Next, we evaluated the composition of UP2 and LP2, as shown in Figure 4B. The profile of the nanoparticle size distribution in LP2 was not changed considerably compared to LP1, and the major “peak” in LP2 was observed at 98 nm. Surprisingly, re-separation resulted in considerable alteration of the upper phase content. A heterogeneous mix of particles from 50 to 270 nm was detected in UP2 that could reflect “transition” of lipoproteins, vesicles, or their aggregate from LP2 to UP2 during repeated phase partitioning. To estimate losses of exosomal size ENVs during re-separation, the number of particles within the dispersion from 50 to 150 nm were calculated by integration in LP1 and LP2 (range of integration is shown by dotted line in Figure 4). Thus, LP1 contained 3.2 × 1011 particles/mL while LP2 contained 3.0 × 1011 particles/mL, that revealed non-significant losses of ENVs due to re-separation.
Raman spectroscopy was applied to explore the chemical compositions of the phases by evaluation of their characteristic spectra. Figure 5 shows the Raman spectra of “pure” PTPS components: DEX, PEG, and UC-isolated ENVs dissolved in PBS and four phases of PTPS (UP1, LP1, UP2, and LP2). Characteristic peaks of “pure” PTPS components and their likely assignments reported previously [24,25,26,27,28,29,30,31,32,33,34,35] are listed in Supplementary Materials Table S1. For example, UC-ENV-specific peak at 1004 cm−1 may reflect the presence of an essential α-amino acid phenylalanine [24], however enrichment of this compound in plasma ENV compared to total plasma was not detected [36]. The composition of tested solution included various plasma components and was too complex for precise assigning. Without identifying specific peaks, it is important to note that several characteristic peaks can be observed in spectra of UC-ENV and they are repeated in spectra of lower phases after first (LP1) and second (LP2) separation (red frame). This observation can support the phenomena of the concentration of the plasma vesicles into the dextran-formed lower phase of PTPS.

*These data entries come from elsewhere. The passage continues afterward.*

-- ==== Sys2Proof/Machine/Codes.lean ====
section
/-! DEFINITION. The error codes of the spec (R10, R11 and the table of each chapter's area), the source IDs and reporters
of R415, and the severity of a code (R417). -/

namespace Sys2Proof.Machine

namespace E

/-- OK (R11). -/
def ok : Nat := 0x0000
/-- GEN_BAD_OPCODE (R11). -/
def genBadOpcode : Nat := 0x0001
/-- GEN_BAD_LENGTH (R11). -/
def genBadLength : Nat := 0x0002
/-- GEN_BUSY (R11). -/
def genBusy : Nat := 0x0003
/-- GEN_LOCKED (R11). -/
def genLocked : Nat := 0x0004
/-- GEN_BAD_ADDRESS (R11). -/
def genBadAddress : Nat := 0x0005
/-- GEN_DENIED (R11). -/
def genDenied : Nat := 0x0006
/-- GEN_BAD_PARAM (R11). -/
def genBadParam : Nat := 0x0007
/-- BOOT_FLASH_SFDP (R454). -/
def bootFlashSfdp : Nat := 0x1001
/-- BOOT_FLASH_SIZE (R454). -/
def bootFlashSize : Nat := 0x1002
/-- BOOT_COLOPHON_BAD (R454). -/
def bootColophonBad : Nat := 0x1003
/-- BOOT_FW_SIG (R454). -/
def bootFwSig : Nat := 0x1004
/-- BOOT_FW_HASH (R454). -/
def bootFwHash : Nat := 0x1005
/-- BOOT_FW_ROLLBACK (R454). -/
def bootFwRollback : Nat := 0x1006
/-- BOOT_KEY_MISMATCH (R454). -/
def bootKeyMismatch : Nat := 0x1007
/-- BOOT_CFG_SIG (R454). -/
def bootCfgSig : Nat := 0x1008
/-- BOOT_FW_BINDING (R454). -/
def bootFwBinding : Nat := 0x1009
/-- BOOT_CFG_HASH (R454). -/
def bootCfgHash : Nat := 0x100A
/-- BOOT_CFG_ROLLBACK (R454). -/
def bootCfgRollback : Nat := 0x100B
/-- BOOT_CFG_FIELDS (R454). -/
def bootCfgFields : Nat := 0x100C
/-- BOOT_LOCK_VERIFY (R454). -/
def bootLockVerify : Nat := 0x100D
/-- BOOT_PKG_FALLBACK (R454). -/
def bootPkgFallback : Nat := 0x100E
/-- BOOT_NO_PACKAGE (R454). -/
def bootNoPackage : Nat := 0x100F
/-- BOOT_WEIGHTS_STALE (R454). -/
def bootWeightsStale : Nat := 0x1010
/-- BOOT_FLASH_VERIFY (R489). -/
def bootFlashVerify : Nat := 0x1011
/-- BOOT_VREF_MODE (R513). -/
def bootVrefMode : Nat := 0x1012
/-- SEC_KEY_ENROLLED (R454). -/
def secKeyEnrolled : Nat := 0x1101
/-- SEC_IDENTITY_BAD (R454). -/
def secIdentityBad : Nat := 0x1102
/-- SEC_DEBUG_UNLOCKED (R454). -/
def secDebugUnlocked : Nat := 0x1103
/-- SEC_DEBUG_REFUSED (R454). -/
def secDebugRefused : Nat := 0x1104
/-- LDR_BAD_MAGIC (R228). -/
def ldrBadMagic : Nat := 0x2001
/-- LDR_BAD_VERSION (R228). -/
def ldrBadVersion : Nat := 0x2002
/-- LDR_BAD_HASH (R228). -/
def ldrBadHash : Nat := 0x2003
/-- LDR_SLOT_FIELDS (R228). -/
def ldrSlotFields : Nat := 0x2004
/-- LDR_SLOT_HASH (R228). -/
def ldrSlotHash : Nat := 0x2005
/-- LDR_IMAGE_HASH (R228). -/
def ldrImageHash : Nat := 0x2006
/-- LDR_TOO_LARGE (R228). -/
def ldrTooLarge : Nat := 0x2007
/-- MAP_BLOCK_SHAPE (R228). -/
def mapBlockShape : Nat := 0x2101
/-- MAP_PLACE_RANGE (R228). -/
def mapPlaceRange : Nat := 0x2102
/-- MAP_PLACE_OVERLAP (R228). -/
def mapPlaceOverlap : Nat := 0x2103
/-- MAP_ALIGN (R228). -/
def mapAlign : Nat := 0x2104
/-- MAP_BUF_SIZE (R228). -/
def mapBufSize : Nat := 0x2105
/-- MAP_TASK_COUNT (R228). -/
def mapTaskCount : Nat := 0x2106
/-- MAP_ACCUM_SHORT (R228). -/
def mapAccumShort : Nat := 0x2107
/-- MAP_DESC_BAD (R228). -/
def mapDescBad : Nat := 0x2108
/-- MAP_DESC_COVER (R228). -/
def mapDescCover : Nat := 0x2109
/-- MAP_L1_OVER (R228). -/
def mapL1Over : Nat := 0x210A
/-- MAP_L2_OVER (R228). -/
def mapL2Over : Nat := 0x210B
/-- MAP_BUCKET_SET (R228). -/
def mapBucketSet : Nat := 0x210C
/-- MAP_FORMAT (R228). -/
def mapFormat : Nat := 0x210D
/-- MAP_CODE (R228). -/
def mapCode : Nat := 0x210E
/-- MAP_REPLICA_SHAPE (R228). -/
def mapReplicaShape : Nat := 0x210F
/-- MAP_PTR_BAD (R228). -/
def mapPtrBad : Nat := 0x2110
/-- MAP_NO_PLAN (R228). -/
def mapNoPlan : Nat := 0x2111
/-- MAP_STATE_OP (R228). -/
def mapStateOp : Nat := 0x2112
/-- DSP_TASK_TIMEOUT (R296). -/
def dspTaskTimeout : Nat := 0x3001
/-- DSP_TEARDOWN_TIMEOUT (R296). -/
def dspTeardownTimeout : Nat := 0x3002
/-- DSP_INSTANCE_FULL (R296). -/
def dspInstanceFull : Nat := 0x3003
/-- DSP_NO_COPY (R296). -/
def dspNoCopy : Nat := 0x3004
/-- DSP_CTX_STATE (R296). -/
def dspCtxState : Nat := 0x3005
/-- DSP_CAT_ORDER (R296). -/
def dspCatOrder : Nat := 0x3006
/-- DSP_SAVE_AREA (R296). -/
def dspSaveArea : Nat := 0x3007
/-- DSP_ACC_TAG_MISMATCH (R195). -/
def dspAccTagMismatch : Nat := 0x3180
/-- DSP_ACC_RESTORE_BAD (R195). -/
def dspAccRestoreBad : Nat := 0x3181
/-- DSP_ACC_RESTORE_STALE (R195). -/
def dspAccRestoreStale : Nat := 0x3182
/-- TIL_CFG_WHILE_ISSUING (R77). -/
def tilCfgWhileIssuing : Nat := 0x4001
/-- TIL_TEST_REFUSED (R77). -/
def tilTestRefused : Nat := 0x4002
/-- CAL_FACTORY_CRC (R142). -/
def calFactoryCrc : Nat := 0x4101
/-- CAL_DEVICE_CRC (R142). -/
def calDeviceCrc : Nat := 0x4102
/-- CAL_GRAFT_CRC (R142). -/
def calGraftCrc : Nat := 0x4103
/-- CAL_GRAFT_RANGE (R142). -/
def calGraftRange : Nat := 0x4104
/-- CAL_CACHE_STALE (R142). -/
def calCacheStale : Nat := 0x4105
/-- CAL_TRIM_CLAMP (R142). -/
def calTrimClamp : Nat := 0x4106
/-- CAL_PIP_LADDER (R142). -/
def calPipLadder : Nat := 0x4107
/-- CAL_VREAD_RANGE (R142). -/
def calVreadRange : Nat := 0x4108
/-- CAL_WEAK_COLUMN (R142). -/
def calWeakColumn : Nat := 0x4109
/-- CAL_SIG_MISSING (R142). -/
def calSigMissing : Nat := 0x410A
/-- CAL_PROG_FAILED (R142). -/
def calProgFailed : Nat := 0x4180
/-- CAL_WEAR_WARN (R142). -/
def calWearWarn : Nat := 0x4181
/-- CAL_RELIEF_WITHHELD (R142). -/
def calReliefWithheld : Nat := 0x4182
/-- CAL_TILE_RETIRED (R142). -/
def calTileRetired : Nat := 0x4183
/-- CAL_RELIEF_EXHAUSTED (R142). -/
def calReliefExhausted : Nat := 0x4184
/-- CAL_JOB_RESUMED (R142). -/
def calJobResumed : Nat := 0x4185
/-- CAL_REFRESH_ABANDONED (R142). -/
def calRefreshAbandoned : Nat := 0x4186
/-- CAL_REPAIR_SHORT (R142). -/
def calRepairShort : Nat := 0x4187
/-- STK_FULL (R269). -/
def stkFull : Nat := 0x5001
/-- STK_GROW_FAIL (R269). -/
def stkGrowFail : Nat := 0x5002
/-- STK_UE_FOLIO (R269). -/
def stkUeFolio : Nat := 0x5003
/-- STK_UE_FREE (R269). -/
def stkUeFree : Nat := 0x5004
/-- STK_UE_DIR (R269). -/
def stkUeDir : Nat := 0x5005
/-- STK_UE_ARCHIVE (R269). -/
def stkUeArchive : Nat := 0x5006
/-- STK_UE_BUFFER (R269). -/
def stkUeBuffer : Nat := 0x5007
/-- STK_RETIRE_LIST_FULL (R269). -/
def stkRetireListFull : Nat := 0x5008
/-- STK_CHANNEL_FAILED (R269). -/
def stkChannelFailed : Nat := 0x5009
/-- STK_JOIN_REFUSED (R269). -/
def stkJoinRefused : Nat := 0x500A
/-- STK_XFER_REFUSED (R269). -/
def stkXferRefused : Nat := 0x500B
/-- STK_XFER_LAYOUT (R269). -/
def stkXferLayout : Nat := 0x500C
/-- STK_XFER_TIMEOUT (R269). -/
def stkXferTimeout : Nat := 0x500D
/-- STK_XFER_BAD (R269). -/
def stkXferBad : Nat := 0x500E
/-- STK_FORCE_CLOSE (R269). -/
def stkForceClose : Nat := 0x500F
/-- PRT_TRAIN_FAIL (R356). -/
def prtTrainFail : Nat := 0x6001
/-- PRT_ACCESSION_BAD (R356). -/
def prtAccessionBad : Nat := 0x6002
/-- PRT_KIND_MISMATCH (R356). -/
def prtKindMismatch : Nat := 0x6003
/-- PRT_CV_UNSUPPORTED (R356). -/
def prtCvUnsupported : Nat := 0x6004
/-- PRT_PARTNER_CHANGED (R356). -/
def prtPartnerChanged : Nat := 0x6005
/-- PRT_PARTNER_LOCKED (R356). -/
def prtPartnerLocked : Nat := 0x6006
/-- PRT_DETACHED (R356). -/
def prtDetached : Nat := 0x6007
/-- PRT_GEOMETRY (R356). -/
def prtGeometry : Nat := 0x6008
/-- PRT_PEER_UNKNOWN (R356). -/
def prtPeerUnknown : Nat := 0x6009
/-- PRT_HOP_LIMIT (R356). -/
def prtHopLimit : Nat := 0x600A
/-- PRT_FM_LOST (R356). -/
def prtFmLost : Nat := 0x600B
/-- PRT_HEAD_REPORT (R356). -/
def prtHeadReport : Nat := 0x600C
/-- LCK_ENC_ERROR (R329). -/
def lckEncError : Nat := 0x7001
/-- LCK_SLOT_FULL (R329). -/
def lckSlotFull : Nat := 0x7002
/-- LCK_EVENT_MISSED (R329). -/
def lckEventMissed : Nat := 0x7003
/-- LCK_MAINS_LOST (R329). -/
def lckMainsLost : Nat := 0x7004
/-- LCK_LANE_CFG (R329). -/
def lckLaneCfg : Nat := 0x7005
/-- ACT_SPAN_CLIPPED (R329). -/
def actSpanClipped : Nat := 0x7101
/-- ACT_RATE_DROP (R329). -/
def actRateDrop : Nat := 0x7102
/-- ACT_LATE_OPEN (R329). -/
def actLateOpen : Nat := 0x7103
/-- ACT_BOARD_REPORT (R329). -/
def actBoardReport : Nat := 0x7104
/-- ACT_CLASS_RANGE (R329). -/
def actClassRange : Nat := 0x7105
/-- ACT_SAFE_ENTERED (R329). -/
def actSafeEntered : Nat := 0x7106
/-- PWR_LOADSTEP_NOACK (R397). -/
def pwrLoadstepNoack : Nat := 0x8001
/-- PWR_LIMIT_THROTTLE (R397). -/
def pwrLimitThrottle : Nat := 0x8002
/-- PWR_DOMAIN_FAIL (R397). -/
def pwrDomainFail : Nat := 0x8003
/-- PWR_RAIL_RANGE (R397). -/
def pwrRailRange : Nat := 0x8004
/-- THM_WARN (R397). -/
def thmWarn : Nat := 0x8101
/-- THM_THROTTLE (R397). -/
def thmThrottle : Nat := 0x8102
/-- THM_STOP (R397). -/
def thmStop : Nat := 0x8103
/-- THM_TRIP (R397). -/
def thmTrip : Nat := 0x8104
/-- THM_SENSOR_FAIL (R397). -/
def thmSensorFail : Nat := 0x8105
/-- THM_MON_XCHK (R377). -/
def thmMonXchk : Nat := 0x8201
/-- THM_MON_SELFCAL (R377). -/
def thmMonSelfcal : Nat := 0x8202
/-- THM_MON_CFG (R377). -/
def thmMonCfg : Nat := 0x8203
/-- PST_TORN (R472). -/
def pstTorn : Nat := 0x9001
/-- PST_WRITE_FAIL (R472). -/
def pstWriteFail : Nat := 0x9002
/-- PST_RECORD_LOST (R472). -/
def pstRecordLost : Nat := 0x9003
/-- PST_WEAK_REWRITE (R472). -/
def pstWeakRewrite : Nat := 0x9004
/-- PST_COUNTER_REPAIR (R472). -/
def pstCounterRepair : Nat := 0x9005
/-- PST_REGION_LOCKED (R472). -/
def pstRegionLocked : Nat := 0x9006
/-- PST_COUNTER_MAX (R472). -/
def pstCounterMax : Nat := 0x9007
/-- FLT_ENGINE_FENCED (R425). -/
def fltEngineFenced : Nat := 0xA001
/-- FLT_ENGINE_RESET_HANG (R425). -/
def fltEngineResetHang : Nat := 0xA002
/-- FLT_CORE_CYCLED (R425). -/
def fltCoreCycled : Nat := 0xA003
/-- FLT_CORE_FENCED (R425). -/
def fltCoreFenced : Nat := 0xA004
/-- FLT_FENCE_HANG (R425). -/
def fltFenceHang : Nat := 0xA005
/-- FLT_DRR (R425). -/
def fltDrr : Nat := 0xA006
/-- FLT_WATCHDOG (R425). -/
def fltWatchdog : Nat := 0xA007
/-- FLT_AGG_OVERFLOW (R425). -/
def fltAggOverflow : Nat := 0xA008
/-- FLT_DUMP_INVALID (R425). -/
def fltDumpInvalid : Nat := 0xA009
/-- FLT_SUMMARY (R425). -/
def fltSummary : Nat := 0xA00A
/-- FLT_RECOVERED (R425). -/
def fltRecovered : Nat := 0xA00B
/-- FLT_LOG_DROPPED (R425). -/
def fltLogDropped : Nat := 0xA00C
/-- FLT_DRR_LIMIT (R425). -/
def fltDrrLimit : Nat := 0xA00D

end E

namespace Src

/-- Engine `e` of core `c` (R415). -/
def engine (c e : Nat) : Nat := 8 * c + e
/-- Core `c`. -/
def core (c : Nat) : Nat := 0x1000 + c
/-- Stacks channel. -/
def channel (ch : Nat) : Nat := 0x2000 + ch
/-- Port. -/
def port (p : Nat) : Nat := 0x3000 + p
/-- Context. -/
def ctx (x : Nat) : Nat := 0x4000 + x
/-- Tile `t` of core `c`. -/
def tile (c t : Nat) : Nat := 0x5000 + 68 * c + t
/-- Power domain. -/
def domain (d : Nat) : Nat := 0x6000 + d
/-- Temperature sensor. -/
def sensor (i : Nat) : Nat := 0x7000 + i
/-- Peer member, by fabric index. -/
def peer (i : Nat) : Nat := 0x8000 + i
/-- Lane. -/
def lane (l : Nat) : Nat := 0x9000 + l
/-- Shelf. -/
def shelf (s : Nat) : Nat := 0xA000 + s
/-- The device. -/
def device : Nat := 0xB000

end Src

namespace Rep

/-- Engine `e` of core `c` reports (R415). -/
def engine (c e : Nat) : Nat := 8 * c + e
/-- HBM controller of a stack. -/
def hbm (stack : Nat) : Nat := 128 + stack
/-- Port. -/
def port (p : Nat) : Nat := 132 + p
/-- Dispatcher. -/
def dispatcher : Nat := 140
/-- Folio allocator and release engine. -/
def allocator : Nat := 141
/-- Line clock. -/
def lineClock : Nat := 142
/-- Power sequencer. -/
def power : Nat := 143
/-- Thermal control. -/
def thermal : Nat := 144
/-- Monitor converters. -/
def monitor : Nat := 145
/-- Parameter store. -/
def store : Nat := 146
/-- Security engine. -/
def security : Nat := 147
/-- Firmware on control core `n`. -/
def fw (n : Nat) : Nat := 148 + n
/-- Peer link. -/
def peerLink : Nat := 152
/-- Mailbox. -/
def mailbox : Nat := 153

end Rep

/-- Codes of severity 3 (R417): they start a device recovery reset, an orderly stop or a hard trip, can end a boot in boot
hold (R443), or leave the device STOPPED. -/
def fatalCodes : List Nat :=
  [E.bootFlashSfdp, E.bootColophonBad, E.bootFwSig, E.bootFwHash, E.bootFwRollback, E.bootKeyMismatch, E.bootCfgSig,
   E.bootFwBinding, E.bootCfgHash, E.bootCfgRollback, E.bootCfgFields, E.bootLockVerify, E.bootVrefMode, E.lckLaneCfg,
   E.pwrRailRange, E.thmStop, E.thmTrip, E.fltFenceHang, E.fltDrr, E.fltWatchdog, E.fltDrrLimit]

/-- Codes of severity 2 (R417): they default an object, prevent or free a due output, retire a folio, page, channel or
tile, fence an engine or core, or fault a context. -/
def errorCodes : List Nat :=
  [E.dspTaskTimeout, E.dspTeardownTimeout, E.dspNoCopy, E.dspAccTagMismatch, E.dspAccRestoreBad, E.dspAccRestoreStale,
   E.calFactoryCrc, E.calPipLadder, E.calTileRetired, E.calProgFailed, E.calReliefWithheld, E.calRepairShort,
   E.stkFull, E.stkGrowFail, E.stkUeFolio, E.stkUeFree, E.stkUeDir, E.stkUeArchive, E.stkUeBuffer, E.stkChannelFailed,
   E.prtDetached, E.lckSlotFull, E.lckEventMissed, E.actRateDrop, E.actClassRange, E.actSafeEntered,
   E.fltEngineFenced, E.fltEngineResetHang, E.fltCoreCycled, E.fltCoreFenced, E.mapPtrBad]

/-- Codes of severity 0 (R417): completed work. -/
def infoCodes : List Nat :=
  [E.calJobResumed, E.fltRecovered, E.secKeyEnrolled, E.secDebugUnlocked, E.pstWeakRewrite, E.pstCounterRepair]

/-- The severity of a code (R417); a code of no list above changes no result and prevents no output: a warning. -/
def severity (code : Nat) : Nat :=
  if fatalCodes.contains code then 3 else if errorCodes.contains code then 2
  else if infoCodes.contains code then 0 else 1

end Sys2Proof.Machine
end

Raman spectra of pure DEX and PEG had also several characteristic peaks. As expected, the profiles of both the LP1 and LP2 phases had similarities to the DEX profile (marked by blue arrows), and these results were well reproducible. However, multiple analyses of the upper phases revealed different results, resembling either DEX or PEG profiles (marked by blue and green arrows). It became especially visible after the second phase separation. Two types of spectra, PEG-like with characteristic peaks shown by green arrows and DEX-like with characteristic peaks shown by blue arrows, were detected in UP2. To determine the nature of this observation, samples dried on the surface of quartz glass were visualized before Raman spectroscopy. The dried UP2 phase revealed a bubble-like texture, as shown in Figure 6. Raman spectra taken inside of these “bubbles” showed a DEX-like profile, while spectra measured outside of “bubbles” were similar to PEG spectra. This result revealed the presence of both polymers in upper phases and their tendency to segregate within them. Incomplete partitioning of the plasma two-phase polymer system during the applied procedure might influence the efficacy of plasma component separation.
Taken together, the results of NTA and RS confirm the phenomena of phase separation in plasma solutions of PEG (20 kDa) 3.5% and DEX (450–650 kDa) 1.5%. Particles of exosomal size are concentrated in the lower phase, and their Raman spectra are similar to the spectra of UC-isolated plasma ENVs. Repeated phase separation did not considerably change the nanoparticle content (NTA) or chemical composition (RS) of the lower phase; however, it resulted in the appearance of nanoparticles of different sizes in the upper phase. It is interesting to note that the second round of phase separation resulted in an appearance of differently-sized particles in the upper phase (NTA, Figure 4B: UP2) and DEX-characteristic peaks 546 and 922 cm−1 (RS, Figure 5: UP2) in its Raman spectra, and that both were not detected in UP1. However, the currently available data are not sufficient to explain this coincidence.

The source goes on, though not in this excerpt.